The final Downtown San Jose/Santa Clara leg has been planned through downtown San Jose to Santa Clara at an estimated cost of $6.8 billion. This third phase, 6 mi long, is largely underground, featuring a 5 mi tunnel. It would continue south from Berryessa, entering a tunnel to cross the Bayshore Freeway before continuing to a 28th Street/Little Portugal station on the city's "east side". From there, the tunnel would continue west under Santa Clara Street to a Downtown San Jose subway station, which would be an interchange station to VTA light rail lines on the surface at Santa Clara. The original proposal had additional subway stations between Alum Rock and Downtown at Civic Plaza/SJSU and Plaza de César Chávez, but these were consolidated into a single station to cut costs. The line would continue underground to the San Jose Diridon station, a transfer point to Amtrak, Caltrain, Altamont Corridor Express, VTA light rail and bus, and the planned California High-Speed Rail system. The proposed BART subway station would be named "Diridon" to match. The extension would then surface and continue to the site of the current Santa Clara Caltrain Station. A 40 acre BART maintenance yard would also be created at Newhall as part of this phase, using land just south of Santa Clara station that was purchased by VTA from Union Pacific. Like the Berryessa Extension, it would be built by VTA, but operated by BART.
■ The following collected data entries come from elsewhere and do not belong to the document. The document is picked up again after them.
-- ==== Sys2Proof/Tests/Slice0.lean ====
section
/-! SUPPORT. Tests of the model: each expected value is written out from the spec (its worked decodings and its test
vectors, whose names the comments give), and a witness for each statement that has hypotheses. -/

open Sys2Proof Sys2Proof.Machine

namespace Sys2Proof.Tests

/-- A running core. -/
def small (cells : Memory) (ip rb : Word) (inQ outQ : List Word) : State :=
  ⟨cells, ip, rb, inQ, outQ, .running, none⟩

/-- The same core with another status and fault kind. -/
def ended (s : State) (x : Status) (k : Option FaultKind) : State := (s.setStatus x).setFaultKind k

/-- The next state, if there is one. -/
def stateAfter (o : Host.Outcome State Fault Refusal) : Option State :=
  match o with
  | .next t => some t
  | .fault _ => none
  | .refused _ => none

/-- The state and the reply a host command ends with. -/
def commandAnswer (o : Host.Outcome (State × Reply) Fault Refusal) : Option (State × Reply) :=
  match o with
  | .next r => some r
  | .fault _ => none
  | .refused _ => none

/-- Why a host command was refused. -/
def commandRefusal (o : Host.Outcome (State × Reply) Fault Refusal) : Option Refusal :=
  match o with
  | .next _ => none
  | .fault _ => none
  | .refused r => some r

/-- The decoded instruction, if the cells have one. -/
def decoded (cells : List Word) : Option Instr :=
  match decode cells with
  | .ok (i, _) => some i
  | .error _ => none

/-- The fault the cells raise, if any. -/
def decodeError (cells : List Word) : Option FaultKind :=
  match decode cells with
  | .ok _ => none
  | .error k => some k

abbrev pos (r : Word) : Param := ⟨.position, r⟩
abbrev imm (r : Word) : Param := ⟨.immediate, r⟩
abbrev rel (r : Word) : Param := ⟨.relative, r⟩

/-! ### WellFormed: an ill-formed term for each check (R67) -/

theorem test_wf_refuses_add : (Instr.add (pos 1) (pos 2) (imm 3)).wf = false := by decide
theorem test_wf_refuses_mul : (Instr.mul (pos 1) (pos 2) (imm 3)).wf = false := by decide
theorem test_wf_refuses_inp : (Instr.inp (imm 1) .position .position).wf = false := by decide
theorem test_wf_refuses_lt : (Instr.lt (pos 1) (pos 2) (imm 3)).wf = false := by decide
theorem test_wf_refuses_eq : (Instr.eq (pos 1) (pos 2) (imm 3)).wf = false := by decide
theorem test_wf_accepts_unused_immediate : (Instr.out (imm 1) .immediate .immediate).wf = true := by decide

/-! ### Decoding, word by word from R61, R65 and R66: digits CBAOO, then the raw parameters -/

/-- 2201: OO = 01 ADD, A = 2, B = 2, C = 0. -/
theorem test_decode_add : decoded [2201, 1, 2, 3] = some (.add (rel 1) (rel 2) (pos 3)) := by decide
/-- 1002: OO = 02 MUL, A = 0, B = 1, C = 0 (the source's own example). -/
theorem test_decode_mul : decoded [1002, 4, 3, 4] = some (.mul (pos 4) (imm 3) (pos 4)) := by decide
/-- 203: OO = 03 IN, A = 2. -/
theorem test_decode_inp : decoded [203, 5] = some (.inp (rel 5) .position .position) := by decide
/-- 1104: OO = 04 OUT, A = 1; B = 1 names no parameter (R70). -/
theorem test_decode_out : decoded [1104, 8] = some (.out (imm 8) .immediate .position) := by decide
/-- 2105: OO = 05 JT, A = 1, B = 2. -/
theorem test_decode_jt : decoded [2105, -7, 9] = some (.jt (imm (-7)) (rel 9) .position) := by decide
/-- 1206: OO = 06 JF, A = 2, B = 1. -/
theorem test_decode_jf : decoded [1206, 2, 19] = some (.jf (rel 2) (imm 19) .position) := by decide
/-- 21107: OO = 07 LT, A = 1, B = 1, C = 2. -/
theorem test_decode_lt : decoded [21107, 3, 5, 9] = some (.lt (imm 3) (imm 5) (rel 9)) := by decide
/-- 20008: OO = 08 EQ, A = 0, B = 0, C = 2. -/
theorem test_decode_eq : decoded [20008, 1, 2, 3] = some (.eq (pos 1) (pos 2) (rel 3)) := by decide
/-- 109: OO = 09 ARB, A = 1. -/
theorem test_decode_arb : decoded [109, 19] = some (.arb (imm 19) .position .position) := by decide
/-- 22299: OO = 99 HLT, the largest legal word. -/
theorem test_decode_hlt : decoded [22299] = some (.hlt .relative .relative .relative) := by decide
/-- Reserved encodings do not fall through to a neighbour (R69, section 3.9 of the vectors). -/
theorem test_decode_refuses :
    [10, 398, -99, 30001, 100099, 10008].map (fun w : Word => decodeError [w, 0, 0, 0]) =
      [some .unknownOpcode, some .unknownOpcode, some .unknownOpcode, some .invalidMode, some .invalidMode,
        some .invalidMode] := by decide
/-- The host's numbering: MUL [4], #3, [4] (R72) in four 64-bit cells, the first lowest; nbits beyond the word is 0. -/
theorem test_decode_table_word :
    decodeTableWord 256 (1002 + 4 * 2 ^ 64 + 3 * 2 ^ 128 + 4 * 2 ^ 192) =
      some (.mul (pos 4) (imm 3) (pos 4)) ∧
    decodeTableWord 64 (1002 + 4 * 2 ^ 64) = some (.mul (pos 0) (imm 0) (pos 0)) := by decide
/-- R72: the encoding of ADD [4], #3, [4] is 1001, 4, 3, 4; of OUT [rb-1] it is 204, -1. -/
theorem test_encode :
    encode (.add (pos 4) (imm 3) (pos 4)) = [1001, 4, 3, 4] ∧
    encode (.out (rel (-1)) .position .position) = [204, -1] := by decide

/-! ### One step, from the Step vectors of spec/95_test_vectors.md -/

/-- A3: two relative reads, a position write. -/
theorem test_step_add_relative :
    stateAfter (step (small [(10, 2201), (11, 1), (12, 2), (13, 3), (101, 30), (102, 12)] 10 100 [] [])) =
      some (small [(3, 42), (10, 2201), (11, 1), (12, 2), (13, 3), (101, 30), (102, 12)] 14 100 [] []) := by
  decide
/-- A4: MAX + 1 wraps to MIN. -/
theorem test_step_add_wraps :
    stateAfter (step (small [(0, 1101), (1, 9223372036854775807), (2, 1), (3, 7)] 0 0 [] [])) =
      some (small [(0, 1101), (1, 9223372036854775807), (2, 1), (3, 7), (7, -9223372036854775808)] 4 0 [] []) := by
  decide
/-- M4: the smallest square above 2^63. -/
theorem test_step_mul_wraps :
    stateAfter (step (small [(0, 1102), (1, 3037000500), (2, 3037000500), (3, 7)] 0 0 [] [])) =
      some (small [(0, 1102), (1, 3037000500), (2, 3037000500), (3, 7), (7, -9223372036709301616)] 4 0 [] []) := by
  decide
/-- M9: both sources and the destination are cell 4. -/
theorem test_step_mul_same_cell :
    stateAfter (step (small [(0, 2), (1, 4), (2, 4), (3, 4), (4, -9)] 0 0 [] [])) =
      some (small [(0, 2), (1, 4), (2, 4), (3, 4), (4, 81)] 4 0 [] []) := by decide
/-- I1: pops the head only. -/
theorem test_step_inp_takes_head :
    stateAfter (step (small [(0, 3), (1, 5)] 0 0 [42, 43] [])) =
      some (small [(0, 3), (1, 5), (5, 42)] 2 0 [43] []) := by decide
/-- I6: the fault of the address wins over suspension. -/
theorem test_step_inp_faults_first :
    stateAfter (step (small [(0, 3), (1, -1)] 0 0 [] [])) =
      some (ended (small [(0, 3), (1, -1)] 0 0 [] []) .faulted (some .negativeAddress)) := by decide
/-- O3: relative, reading its own instruction word. -/
theorem test_step_out_relative :
    stateAfter (step (small [(0, 204), (1, -1)] 0 1 [] [])) =
      some (small [(0, 204), (1, -1)] 2 1 [] [204]) := by decide
/-- T9: the exact address sum -2^64 is negative; a wrapping adder would give 0. -/
theorem test_step_out_exact_sum :
    stateAfter (step (small [(0, 204), (1, -9223372036854775808)] 0 (-9223372036854775808) [] [])) =
      some (ended (small [(0, 204), (1, -9223372036854775808)] 0 (-9223372036854775808) [] [])
        .faulted (some .negativeAddress)) := by decide
/-- J9: both parameters relative. -/
theorem test_step_jt_relative :
    stateAfter (step (small [(0, 2205), (1, 1), (2, 2), (11, 5), (12, 30)] 0 10 [] [])) =
      some (small [(0, 2205), (1, 1), (2, 2), (11, 5), (12, 30)] 30 10 [] []) := by decide
/-- J7: not taken, yet parameter 2 is resolved and faults. -/
theorem test_step_jt_resolves_both :
    stateAfter (step (small [(0, 105), (2, -1)] 0 0 [] [])) =
      some (ended (small [(0, 105), (2, -1)] 0 0 [] []) .faulted (some .negativeAddress)) := by decide
/-- J13: condition and target in position mode. -/
theorem test_step_jf_position :
    stateAfter (step (small [(0, 6), (1, 3), (2, 4), (4, 9)] 0 0 [] [])) =
      some (small [(0, 6), (1, 3), (2, 4), (4, 9)] 9 0 [] []) := by decide
/-- J16: not taken, so a negative immediate target is harmless. -/
theorem test_step_jf_not_taken :
    stateAfter (step (small [(0, 1106), (1, 1), (2, -3)] 0 0 [] [])) =
      some (small [(0, 1106), (1, 1), (2, -3)] 3 0 [] []) := by decide
/-- C5: the extremes in the signed order. -/
theorem test_step_lt_extremes :
    stateAfter (step (small [(0, 1107), (1, -9223372036854775808), (2, 9223372036854775807), (3, 9)] 0 0 [] [])) =
      some (small [(0, 1107), (1, -9223372036854775808), (2, 9223372036854775807), (3, 9), (9, 1)] 4 0 [] []) := by
  decide
/-- C7: the destination is also source 1. -/
theorem test_step_lt_same_cell :
    stateAfter (step (small [(0, 7), (1, 4), (2, 5), (3, 4), (4, 2), (5, 3)] 0 0 [] [])) =
      some (small [(0, 7), (1, 4), (2, 5), (3, 4), (4, 1), (5, 3)] 4 0 [] []) := by decide
/-- E6: all three parameters relative. -/
theorem test_step_eq_relative :
    stateAfter (step (small [(0, 22208), (1, 1), (2, 2), (3, 3), (51, 4), (52, 4)] 0 50 [] [])) =
      some (small [(0, 22208), (1, 1), (2, 2), (3, 3), (51, 4), (52, 4), (53, 1)] 4 50 [] []) := by decide
/-- E3: the result overwrites the instruction word. -/
theorem test_step_eq_overwrites_itself :
    stateAfter (step (small [(0, 8)] 0 0 [] [])) = some (small [(0, 1)] 4 0 [] []) := by decide
/-- R4: the operand is resolved with the old rb. -/
theorem test_step_arb_old_rb :
    stateAfter (step (small [(0, 209), (1, 2), (3, 11)] 0 1 [] [])) =
      some (small [(0, 209), (1, 2), (3, 11)] 2 12 [] []) := by decide
/-- R5: wraps at MAX. -/
theorem test_step_arb_wraps :
    stateAfter (step (small [(0, 109), (1, 1)] 0 9223372036854775807 [] [])) =
      some (small [(0, 109), (1, 1)] 2 (-9223372036854775808) [] []) := by decide
/-- H6: in the last cell, with no successor. -/
theorem test_step_hlt_last_cell :
    stateAfter (step (small [(9223372036854775807, 99)] 9223372036854775807 0 [] [])) =
      some (ended (small [(9223372036854775807, 99)] 9223372036854775807 0 [] []) .halted none) := by decide
/-- H4: an unused mode digit 3 is invalid. -/
theorem test_step_hlt_bad_digit :
    stateAfter (step (small [(0, 399)] 0 0 [] [])) =
      some (ended (small [(0, 399)] 0 0 [] []) .faulted (some .invalidMode)) := by decide
/-- T1: nothing is written when the successor does not exist. -/
theorem test_step_no_successor :
    let s := small [(9223372036854775804, 1101), (9223372036854775805, 1), (9223372036854775806, 2)]
      9223372036854775804 0 [] []
    stateAfter (step s) = some (ended s .faulted (some .negativeAddress)) := by decide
After funding was secured for Berryessa (the first phase of the Silicon Valley Extension) in March 2012, VTA began looking for additional funding to complete the $6.8 billion second phase.

In late 2017, a disagreement arose between VTA and BART over whether the tunnel should have a single bore or dual bores. VTA favored a single 45 ft bore, configured as a double-deck stack, with one track on the upper level and one on the lower level. VTA preferred a single bore to shorten the construction schedule and avoid cut and cover construction on Santa Clara Street for station sites. City officials believed cut and cover construction would be disruptive to streets and businesses, citing the construction of the Market Street subway as evidence. The single-bore design is newer, but less tested in the United States. However, BART preferred dual bores, as used elsewhere in its system, to cut construction cost and standardize the procedure for emergency evacuations. The twin bores would each be 20 ft wide, and separated horizontally. Local businesses, cities and VTA were lobbying for a single bore in 2018. The design decision was postponed for three months; in March, BART and VTA reached agreement on a single bore. The $125 million contract for engineering the single bore tunnel was awarded to a joint venture bid placed by London-based Mott MacDonald and San Francisco-based PGH Wong Engineering.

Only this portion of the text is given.